Вопрос смущал и не давал покоя.
Я вернулся домой в задумчивости, машинально погладил моих лабрадоров, которые при виде меня радостно прыгали, едва не взлетая на пропеллерах виляющих хвостов. В этот миг я понял, что не отвечаю на любовь четвероногих друзей так, как Сэмюэл Хейман, что он, в своей взаимной страсти с Аргосом, далеко превзошел меня. Чистая любовь… Великая любовь…
Я открыл самую дорогую бутылку виски, односолодового многолетней выдержки с острова Ислей, ту, что предназначалась для Сэмюэла, и в этот вечер я выпил за двоих.
Назавтра ко мне явилась его дочь.
Я едва знал Миранду, встречал ее всего два-три раза, однако с первого же взгляда ощутил к ней живейшую симпатию: яркая, открытая, независимая, почти резкая, без тени фальши, она олицетворяла современных женщин, которые пленяют самим своим нежеланием пленять.

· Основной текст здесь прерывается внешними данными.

-- ==== Sys2Proof/Tests/Slice0.lean ====
section
/-! SUPPORT. Tests on one step each: small states that meet the hypotheses of the statements, one well-formedness refusal for each
check, and results taken from the words of spec/. -/

set_option Elab.async false

namespace Sys2Proof.Tests

open Sys2Proof Sys2Proof.Machine

/-! ### Small states -/

/-- A descriptor of a queue (R175): opcode, queue, tag, sequence, and further bits. -/
def desc (op q hqi : Nat) (tag : W16) (seq extra : Nat) : BitVec 512 :=
  BitVec.ofNat 512 (op * 2 ^ 56 + tag.toNat * 2 ^ 32 + hqi * 2 ^ 24 + q * 2 ^ 12 + seq * 2 ^ 96 + extra)

/-- Tag of context slot 5, generation 2, of fold 1 (R182). -/
def tag1 : W16 := mkTag 1 5 2

/-- A descriptor of queue 7, and one of the kernel queue. -/
def dq (op x : Nat) : BitVec 512 := desc op 7 3 tag1 0 x
def dk (op x : Nat) : BitVec 512 := desc op 0 0 0 0 x

/-- Fold 1 active, unsealed, holding every tarn and pond unit, half-groups 0 and 1 and every engine. -/
def fold1 : Fold :=
  { Fold.reset with
    state := .active, scrubbed := false,
    live := { FoldRes.reset with
      engines := 0xFFFFFFFF, halfGroups := 0xFFFF, tarnUnits := ~~~0, pondUnits := ~~~0 } }

/-- A live context with a root. -/
def ctx1 : Ctx := { Ctx.reset with state := .live, fold := 1, gen := 2, root := some 0x100000 }

/-- A translation of the context's first GiB to the tarn, in a place's TLB. -/
def leaf1 (place : Nat) : TlbEntry :=
  { place := place, slot := 5, gen := 2, va := 0, size := 2 ^ 30, pa := 0x0007000000000000 + 2 ^ 42, write := true, noexec := false }

/-- A translation of its second GiB to the pond of paddock 0, where code lies: all zero, which is NOP. -/
def leafCode (place : Nat) : TlbEntry :=
  { place := place, slot := 5, gen := 2, va := 2 ^ 30, size := 2 ^ 30, pa := 0x0007000000000000 + 0x600 * 2 ^ 32, write := true, noexec := false }

/-- A booted block at rest: fold 1, context slot 5, HQI 3, queue 7 bound to it, the kernel queue enabled, the link up. -/
def base : State :=
  { State.reset with
    boot := { Boot.reset with state := .ready, step := 9 }
    pins := { Pins.reset with resetLow := false, alive := true }
    folds := [(1, fold1)]
    ctxs := [(0, Ctx.atReset 1), (5, ctx1)]
    hqis := [(3, { Hqi.reset with created := true, fold := 1 })]
    queues := [(0, { Queue.reset with state := .active, cring := 0x4000, size := 64, batch := 1, sqTail := 1 }),
      (7, { Queue.reset with
        state := .active, hqi := 3, loc := 1, tag := tag1, ring := 0x8000, cring := 0xC000, size := 64, batch := 1, sqTail := 1 })]
    kpage := { KernelPage.reset with enabled := true, ring := 0x2000, cring := 0x4000, size := 6 }
    hostPort := { HostPort.reset with link := 1 }
    lmap := { LogMap.reset with licensed := 32, map := (List.range 32).map fun i => (i, BitVec.ofNat 16 (0x8000 + i)) }
    xlate := { Xlate.reset with tlb := (List.range 10).map leaf1 ++ (List.range 10).map leafCode }
    power := { Power.atReset with domainsOn := ~~~0 }
    tb := { Timebase.reset with state := .locked, time := 1000000, epoch := 1 }
    tarn := [(0x1000, 1), (0x1003, 2)] }

/-! ### The herd -/

/-- A launch of one gang of two groups, 32 registers, 1,024 bytes of local store. -/
def launchDesc : BitVec 512 :=
  desc 2 7 3 tag1 0 (2 ^ 30 * 2 ^ 128 + 1 * 2 ^ 280 + 3 * 2 ^ 285 + 2 * 2 ^ 290)

/-- A group with lane 0 alone active and some registers set. -/
def grp1 : Group :=
  { pc := 0x40000000, active := 1, alive := 1, regs := [(0, 7), (1, 0x3F800000), (4, 0x1000)], flags := [], recon := [],
    rets := [], draws := [], wait := .none }

def cmd1 : Cmd :=
  { uid := 1, q := 7, desc := launchDesc, tag := tag1, acceptTime := 0, digest := 0, journalled := false, phase := .launched,
    boosted := false, judged := false, moved := 0, launch := Launch.reset, coll := CollState.reset, carriedIn := none,
    readyAt := 0, startAt := 0, pages := [], mover := 0, asked := 0, opnd := [], seg := 0, out := [], got := [], setting := none }

/-- A running launch, whose code was translated last. -/
def herd : State :=
  { base with
    xlate := { base.xlate with lastVa := 0x40000000 }
    cmds := [cmd1], nextUid := 2
    herd := { Herd.reset with gangs := [{ launch := 1, gang := 0, core := 3, store := [], groups := [grp1, grp1] }] } }


def t1 : GroupRef := { launch := 1, gang := 0, group := 0 }

def i1 : Issue :=
  { cmd := cmd1, gang := { launch := 1, gang := 0, core := 3, store := [], groups := [grp1, grp1] }, grp := grp1, lanes := [0],
    free := 0, repro := false }

/-- `alone` and `beside` as tests. -/
def aloneB (q : Nat) (d : BitVec 512) (s : State) : Bool :=
  decide (q < 4096) && accepts q d s && canon s && atRest s && s.twin.state == 0 && (s.sems.all fun p => p.2.waiters.isEmpty) &&
    ((q == 0 && (queueAt s 0).tag == 0) || (q != 0 && (foldAt s (tagFold (queueAt s q).tag)).state == .active &&
      (foldAt s (tagFold (queueAt s q).tag)).freezing == none))
theorem aloneOf {q : Nat} {d : BitVec 512} {s : State} (h : aloneB q d s = true) : alone q d s := by
  simp only [aloneB, Bool.and_eq_true, Bool.or_eq_true, decide_eq_true_eq, beq_iff_eq, bne_iff_ne] at h
  unfold alone
  tauto

def besideB (d : BitVec 512) (s : State) (x : Cmd) : Bool :=
  accepts 0 d s && canon s && still s && s.cmds == [x] && decide (x.uid < s.nextUid) && s.twin.state == 0 &&
    (s.sems.all fun p => p.2.waiters.isEmpty) && (queueAt s 0).tag == 0 && (foldAt s (tagFold x.tag)).freezing == none
theorem besideOf {d : BitVec 512} {s : State} {x : Cmd} (h : besideB d s x = true) : beside d s x := by
  simp only [besideB, Bool.and_eq_true, decide_eq_true_eq, beq_iff_eq] at h
  unfold beside
  tauto

/-- A fetch from the pond leaves the state as it is. -/
theorem issuesOf {guard : BitVec 4} {s : State} {i : Issue} (hg : guard ≠ 8) (hi : issueOf t1 guard s = some i)
    (hr : reach i.place i.cmd.tag i.grp.pc.toNat .fetch s = (.loc 0 0, s)) (hl : landOk (onBehalfAt i.cmd.uid i.master (some t1) i.grp.pc s) i.cmd.tag 0 0 = true)
    (hw : reachable (onBehalfAt i.cmd.uid i.master (some t1) i.grp.pc s) i.cmd.tag 0 0 8 = true) (hp : readFails s i.cmd.tag 0 0 8 = false) (ha : s.xlate.agent = none)
    (hc : coreError s i.gang.core = false) (hb : wordReserved (BitVec.ofNat 64 (ofLe (memRead s.pond 0 8))) = false) :
    issues t1 guard s i s := by
  have h : onBehalfOfNone (onBehalfAt i.cmd.uid i.master (some t1) i.grp.pc s) = s := by
    unfold onBehalfOfNone onBehalfAt
    rw [← ha]
  refine ⟨hg, hc, _, ⟨hi, 0, 0, s, onBehalfAt i.cmd.uid i.master (some t1) i.grp.pc s, memRead s.pond 0 8, hr, ?_, h.symm, rfl⟩, hb⟩
  have h3 : readFails (onBehalfAt i.cmd.uid i.master (some t1) i.grp.pc s) i.cmd.tag 0 0 8 = false := hp
  unfold locRead
  rw [hl, hw, h3]
  rfl

/-- The base group can issue an unguarded instruction. -/
theorem wit_issues : issues t1 0 herd i1 herd :=
  issuesOf (by decide) (by decide +kernel) (by decide +kernel) (by decide +kernel) (by decide +kernel) (by decide +kernel) rfl
    (by decide +kernel) (by decide +kernel)

def rf (rd ra rb rc : Byte) : RFmt := { guard := 0, mod4 := 0, rd := rd, ra := ra, rb := rb, rc := rc, mod16 := 0 }
def fi (rd ra : Byte) (imm : W32) : IFmt := { guard := 0, mod4 := 0, rd := rd, ra := ra, imm := imm }
def mf (rd ra rb : Byte) (ty : BitVec 3) (off : W16) : MFmt :=
  { guard := 0, mod4 := 0, rd := rd, ra := ra, rb := rb, modReserved := false, scope := 0, order := 1, ty := ty, off := off }
def bf (ra : Byte) (off : W32) : BFmt := { guard := 0, mod4 := 0, ra := ra, off := off }

/-- The last allocated register, r31, may be named; a launch of 32 registers (R107). -/
theorem wit_registers : hlRegs i1.desc = 32 ∧ allocated [31, 0, 1, 2] i1 ∧ allocated [3, 1] i1 ∧ ¬ allocated [32] i1 ∧
    groupCanon i1.grp = true ∧ Tab.wf 0 i1.grp.regs = true ∧ Tab.wf 0 i1.grp.flags = true := by
  refine ⟨by decide +kernel, ?_, ?_, ?_, by decide +kernel, by decide +kernel, by decide +kernel⟩ <;>
    simp only [allocated] <;> decide +kernel

/-- The second flag operand of SEL and VOTE, and the flag range of comparisons, at their ends. -/
theorem wit_flags : ((0 : BitVec 4) ≠ 8 ∧ (15 : BitVec 4) ≠ 8) ∧ 1 ≤ (7 : Byte).toNat ∧ (7 : Byte).toNat ≤ 7 := by decide

/-- IntegerAndMoveResults, IntegerDivisionByZeroTrapsNothing, ShiftsAndFields, LaneInstructions, Fp32ResultsAndCanonicalNaN,
ConversionsAndFunctions: one state and one format that meet their hypotheses together. -/
theorem wit_registerForms : Tab.wf 0 i1.grp.regs = true ∧ issues t1 (rf 31 0 1 2).guard herd i1 herd ∧
    allocated [(rf 31 0 1 2).rd, (rf 31 0 1 2).ra, (rf 31 0 1 2).rb, (rf 31 0 1 2).rc] i1 ∧
    issues t1 (fi 3 1 9).guard herd i1 herd ∧ allocated [(fi 3 1 9).rd, (fi 3 1 9).ra] i1 :=
  ⟨by decide +kernel, wit_issues, by simp only [allocated]; decide +kernel, wit_issues, by simp only [allocated]; decide +kernel⟩

/-- The operand clauses of those statements: a division by zero, the overflow, a shift by 31 and a field at the top of the word,
a NaN, a lane that exists, a finite result. -/
theorem wit_operands : getReg i1.grp 0 2 = 0 ∧ (7 : Nat) < 32 ∧ getReg i1.grp 0 0 = 7 ∧ ofFp32 0x7FC00000 = .nan ∧
    (getReg i1.grp 0 0).toNat < 16 ∧ (ofFp32 (toFp32 (.fin true 3 (-1))) = .fin true 12582912 (-23)) ∧
    toFp32 (.fin true 3 (-1)) = 0xBFC00000 := by decide +kernel

/-- ComparisonsWriteOneFlag. -/
theorem wit_ComparisonsWriteOneFlag : issues t1 (rf 7 0 1 0).guard herd i1 herd ∧ allocated [(rf 7 0 1 0).ra, (rf 7 0 1 0).rb] i1 ∧
    1 ≤ (rf 7 0 1 0).rd.toNat ∧ (rf 7 0 1 0).rd.toNat ≤ 7 ∧ Tab.wf 0 i1.grp.flags = true :=
  ⟨wit_issues, by simp only [allocated]; decide +kernel, by decide, by decide, by decide +kernel⟩

/-- The herd with a reproducible context. -/
def herdR : State := { herd with ctxs := [(0, Ctx.atReset 1), (5, { ctx1 with reproducible := true })] }
def iR : Issue := { i1 with repro := true }
theorem wit_issuesR : issues t1 0 herdR iR herdR :=
  issuesOf (by decide) (by decide +kernel) (by decide +kernel) (by decide +kernel) (by decide +kernel) (by decide +kernel) rfl
    (by decide +kernel) (by decide +kernel)

/-- ApproximationsStayNear, outside and in a reproducible context. -/
theorem wit_ApproximationsStayNear : (issues t1 (rf 3 1 0 0).guard herd i1 herd ∧ i1.repro = false) ∧
    (issues t1 (rf 3 1 0 0).guard herdR iR herdR ∧ iR.repro = true) ∧ allocated [3, 1] i1 ∧ allocated [3, 1] iR :=
  ⟨⟨wit_issues, rfl⟩, ⟨wit_issuesR, rfl⟩, by simp only [allocated]; decide +kernel, by simp only [allocated]; decide +kernel⟩

/-- LedgerInstructions: the last ledger register of a 32-register launch is L3. -/
theorem wit_LedgerInstructions : groupCanon i1.grp = true ∧ issues t1 (rf 3 3 1 0).guard herd i1 herd ∧
    8 * (rf 3 3 1 0).rd.toNat + 8 ≤ hlRegs i1.desc ∧ 8 * (rf 3 3 1 0).ra.toNat + 8 ≤ hlRegs i1.desc ∧
    allocated [(rf 3 3 1 0).rd, (rf 3 3 1 0).rb] i1 ∧ (rf 3 3 1 0).rd.toNat + 1 < hlRegs i1.desc :=
  ⟨by decide +kernel, wit_issues, by decide +kernel, by decide +kernel, by simp only [allocated]; decide +kernel, by decide +kernel⟩

/-- PhiloxAndRng: the last four registers. -/
theorem wit_PhiloxAndRng : groupCanon i1.grp = true ∧ issues t1 (rf 28 28 30 0).guard herd i1 herd ∧
    (rf 28 28 30 0).rd.toNat + 3 < hlRegs i1.desc ∧ (rf 28 28 30 0).rb.toNat + 1 < hlRegs i1.desc :=
  ⟨by decide +kernel, wit_issues, by decide +kernel, by decide +kernel⟩

/-- The group with other control state. -/
def herdG (g h : Group) : State :=
  { herd with herd := { Herd.reset with gangs := [{ launch := 1, gang := 0, core := 3, store := [], groups := [g, h] }] } }
def iG (g h : Group) (lanes : List Nat) : Issue :=
  { i1 with gang := { launch := 1, gang := 0, core := 3, store := [], groups := [g, h] }, grp := g, lanes := lanes }
theorem wit_issuesG (g h : Group) (lanes : List Nat) (guard : BitVec 4) (hg : guard ≠ 8) (h1 : g.pc = 0x40000000)
    (h2 : issueOf t1 guard (herdG g h) = some (iG g h lanes))
    (hl : landOk (onBehalfAt 1 (coreMaster 3) (some t1) 0x40000000 (herdG g h)) tag1 0 0 = true)
    (hw : reachable (onBehalfAt 1 (coreMaster 3) (some t1) 0x40000000 (herdG g h)) tag1 0 0 8 = true)
    (h3 : reach 0 tag1 0x40000000 .fetch (herdG g h) = (.loc 0 0, herdG g h)) :
    issues t1 guard (herdG g h) (iG g h lanes) (herdG g h) :=
  issuesOf hg h2 (by
      rw [show (iG g h lanes).grp.pc = 0x40000000 from h1, show (0x40000000 : W64).toNat = 0x40000000 by decide,
        show (iG g h lanes).place = 0 by simp [Issue.place, iG], show (iG g h lanes).cmd.tag = tag1 from rfl, h3])
    (by rw [show (iG g h lanes).grp.pc = 0x40000000 from h1]; exact hl)
    (by rw [show (iG g h lanes).grp.pc = 0x40000000 from h1]; exact hw)
    rfl rfl rfl (by rw [show (herdG g h).pond = base.pond from rfl]; decide +kernel)

def rec16 : List Recon := List.replicate 16 { join := 0, mask := 3, elsePc := 0, elseMask := 0 }
/-- Two lanes active, g1 set in lane 0 alone; full stacks. -/
def grpF : Group := { grp1 with active := 3, alive := 3, flags := [(0, 1)], recon := rec16, rets := List.replicate 16 0x40 }
/-- Two lanes active, one path not yet taken, one return address. -/
def grpJ : Group :=
  { grp1 with active := 1, alive := 3, recon := [{ join := 0, mask := 3, elsePc := 0x80, elseMask := 2 }], rets := [0x40] }

/-- BranchesCallsAndJoins, clause by clause: no lane, every lane, some lanes with room and with none, full return stack, a return
address, a join with and without a path left. -/
theorem wit_BranchesCallsAndJoins :
    (issues t1 9 (herdG grpF grp1) (iG grpF grp1 [1]) (herdG grpF grp1) ∧ maskOut grpF.active [1] ≠ 0 ∧ 16 ≤ grpF.recon.length ∧
      16 ≤ grpF.rets.length) ∧
    (issues t1 1 (herdG { grpF with recon := [] } grp1) (iG { grpF with recon := [] } grp1 [0])
      (herdG { grpF with recon := [] } grp1)) ∧
    (issues t1 1 (herdG grp1 grp1) (iG grp1 grp1 []) (herdG grp1 grp1)) ∧
    (issues t1 0 (herdG grpJ grp1) (iG grpJ grp1 [0]) (herdG grpJ grp1) ∧ maskOut grpJ.active [0] = 0 ∧ grpJ.rets.length < 16 ∧
      (2 : W16) &&& grpJ.alive ≠ 0 ∧ (2 : W16) &&& grp1.alive = 0 ∧ getPair grpJ 0 0 = 7 + 0x3F800000 * 2 ^ 32 ∧
      (0 : Nat) + 1 < hlRegs i1.desc) :=
  ⟨⟨wit_issuesG _ _ _ _ (by decide) rfl (by decide +kernel) (by decide +kernel) (by decide +kernel) (by decide +kernel), by decide +kernel, by decide, by decide⟩,
    wit_issuesG _ _ _ _ (by decide) rfl (by decide +kernel) (by decide +kernel) (by decide +kernel) (by decide +kernel),
    wit_issuesG _ _ _ _ (by decide) rfl (by decide +kernel) (by decide +kernel) (by decide +kernel) (by decide +kernel),
    wit_issuesG _ _ _ _ (by decide) rfl (by decide +kernel) (by decide +kernel) (by decide +kernel) (by decide +kernel), by decide +kernel, by decide, by decide,
    by decide, by decide +kernel, by decide +kernel⟩

/-- BarrierExitAndSoftwareTrap: another group that runs, one that waits at the barrier, some lanes, all lanes. -/
theorem wit_BarrierExitAndSoftwareTrap :
    issues t1 0 (herdG grp1 grp1) (iG grp1 grp1 [0]) (herdG grp1 grp1) ∧ grp1.wait ≠ .barrier ∧ grp1.wait ≠ .exited ∧
    issues t1 0 (herdG grp1 { grp1 with wait := .barrier }) (iG grp1 { grp1 with wait := .barrier } [0])
      (herdG grp1 { grp1 with wait := .barrier }) ∧
    maskOut grp1.active [0] = 0 ∧ maskOut grpF.active [1] ≠ 0 :=
  ⟨wit_issuesG _ _ _ _ (by decide) rfl (by decide +kernel) (by decide +kernel) (by decide +kernel) (by decide +kernel), by decide, by decide,
    wit_issuesG _ _ _ _ (by decide) rfl (by decide +kernel) (by decide +kernel) (by decide +kernel) (by decide +kernel), by decide +kernel, by decide +kernel⟩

Обращаясь ко мне, как обратился бы мужчина, без намека на двусмысленность, она расположила меня к себе, так расположила, что потом, отметив ее тонкие черты и женственные ноги, я испытал удивление с примесью восхищения.
Улыбаясь в утреннем тумане, рыжеволосая Миранда удостоверилась, что не помешала, помахала купленными круассанами и предложила сварить кофе. Ее вторжение было столь же естественным, сколь и властным.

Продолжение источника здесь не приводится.